Project description:INTRODUCTION:Acute exacerbation of chronic obstructive pulmonary disease (AECOPD) is a common reason for presentation to emergency departments (ED), but the management of these episodes is often heterogeneous regardless of their potential impact on short-term adverse outcomes. METHODS:This was a longitudinal, retrospective study of all patients >40 years old admitted to the ED of two Spanish teaching hospitals for an AECOPD between January 1st and May 31st, 2016. All data were collected from electronic medical records. The primary outcomes were patient treatment at discharge and 90-day mortality. Logistic regression was used to model the determinants of 90-day mortality. RESULTS:Of the 465 included patients, 56% were prescribed a 3-drug combination at hospital discharge, 22% a 2-drug combination, 19% a single drug, and 4% other or no treatment.

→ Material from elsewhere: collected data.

-- ==== Sys2Proof/Word.lean ====
section
/-! DEFINITION. The words of the block and the two line levels, with their widths (00_scope.md R9, R10). -/

namespace Sys2Proof

/-- The operand `value` and the register `SHREG`: 8 bits, unsigned (R16, R51). -/
abbrev Byte := BitVec 8

/-- A command word of format CMD9: 9 bits, bit 8 is `OP` and bits 7..0 are `VALUE` (R49). -/
abbrev Command := BitVec 9

/-- A line level is one bit (R10); a direction bit is one bit too, and 0 (`false`) is output (R19). -/
abbrev Level := Bool

/-- LOW = 0 (R10). -/
abbrev low : Level := false

/-- HIGH = 1 (R10). -/
abbrev high : Level := true

end Sys2Proof
end

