-- ==== Sys2Proof/Machine/Caller.lean ====
section
/-! DEFINITION. The host as an agent (30_encoding.md R58 to R60): what it presents on the command port in a tick, and
how it moves on. -/

namespace Sys2Proof.Machine

/-- The ticks a delay directive takes (R59): `n` for `delay_us n`, `1000 * n` for `delay_ms n`
(PRESUMED, the spec's own general knowledge G2, log entry 16). A command item is no delay. -/
def HostItem.delayTicks : HostItem → Nat
  | .command _ => 0
  | .transmitSample => 0
  | .delayUs n => n
  | .delayMs n => 1000 * n

/-- The items from the one the host executes in this tick on: a delay of 0 ticks "takes no tick" (R59), so
it is passed over. -/
def settle : List HostItem → List HostItem
  | [] => []
  | .command i :: rest => .command i :: rest
  | .transmitSample :: rest => .transmitSample :: rest
  | .delayUs n :: rest => if n = 0 then settle rest else .delayUs n :: rest
  | .delayMs n :: rest => if n = 0 then settle rest else .delayMs n :: rest

/-- What `read_sample()` returns to the host in this tick (R95): the sample stated with the program, or a
free value. -/
def State.readSample (s : State) : Byte := s.caller.samples.headD (Config.freeSample s.ticks)

/-- The host is inside a blocking call or held in reset (R58): it makes no progress. -/
def State.callerHeld (s : State) : Bool := s.rst || s.busy

/-- The host presents its current item in this tick: the sequential host only when it is free, the eager
one while `busy = 1` too (R58). Held in reset neither does: for the eager one DESIGN CHOICE, log entry 9. -/
def State.callerPresents (s : State) : Bool := !s.rst && (s.caller.eager || !s.busy)

/-- The word of the host's current item, where that is a command (R58, R60). -/
def State.callerItemWord (s : State) : Option Command :=
  match settle s.caller.program with
  | .command i :: _ => some (encode i)
  | .transmitSample :: _ => some (encode (.transmitByte s.readSample))
  | .delayUs _ :: _ => none
  | .delayMs _ :: _ => none
  | [] => none

/-- The command on the port in this tick: `cmd_word` where `cmd_valid = 1`, and `none` where it is 0
(R55). -/
def State.command (s : State) : Option Command :=
  match s.cmdPort with
  | pins :: _ => if pins.valid then some pins.word else none
  | [] => if s.callerPresents then s.callerItemWord else none

/-- The command accepted in this tick, if any (R53). -/
def State.accepts (s : State) : Option Instr := if s.cmdReady then s.command.map decode else none

/-- A tick of the delay at the head of the program (R59). -/
def Caller.spend (c : Caller) (total : Nat) (here rest : List HostItem) : Caller :=
  if c.spent + 1 < total then { c with program := here, spent := c.spent + 1 }
  else { c with program := rest, spent := 0 }

/-- The host after a tick in which its program drives the command port. A free host finishes its command
item (it is accepted in this very tick, R58) or spends a tick of its delay. A held host keeps its place,
except that an eager one that begins a `transmit_sample` item reads the sample then (R60). -/
def State.callerOnward (s : State) : Caller :=
  match settle s.caller.program with
  | .command i :: rest =>
    if s.callerHeld then { s.caller with program := .command i :: rest }
    else { s.caller with program := rest }
  | .transmitSample :: rest =>
    if s.callerHeld then
      if s.callerPresents then
        { s.caller with program := .command (.transmitByte s.readSample) :: rest
                        samples := s.caller.samples.tail }
      else { s.caller with program := .transmitSample :: rest }
    else { s.caller with program := rest, samples := s.caller.samples.tail }
  | .delayUs n :: rest =>
    if s.callerHeld then { s.caller with program := .delayUs n :: rest }
    else s.caller.spend n (.delayUs n :: rest) rest
  | .delayMs n :: rest =>
    if s.callerHeld then { s.caller with program := .delayMs n :: rest }
    else s.caller.spend (1000 * n) (.delayMs n :: rest) rest
  | [] => { s.caller with program := [] }

/-- The host after this tick: while the command port is driven directly its program waits. -/
def State.callerNext (s : State) : Caller :=
  match s.cmdPort with
  | _ :: _ => s.caller
  | [] => s.callerOnward

/-- The host has nothing more to present and `busy = 0`: the run is over (R137). Levels still scheduled on the
command port count as something to present (DESIGN CHOICE, log entry 9). -/
def State.runOver (s : State) : Bool := s.cmdPort.isEmpty && (settle s.caller.program).isEmpty && !s.busy

end Sys2Proof.Machine
end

Approximately 8% of patients died within 90 days after an AECOPD. Multivariate logistic models revealed that having more than 2 severe exacerbations within the last 12 months (OR (95% CI): 15.12 (4.22-54.22)) and being prescribed a single drug at discharge (OR (95% CI): 7.23 (2.44-21.38)) were the main determinants of 90-day mortality after an AECOPD. CONCLUSIONS:This study reflects the real-life heterogeneity in the pharmacological treatments prescribed after an ED admission for an AECOPD and suggests the potential impact of suboptimal inhaled treatment strategies on 90-day mortality rates.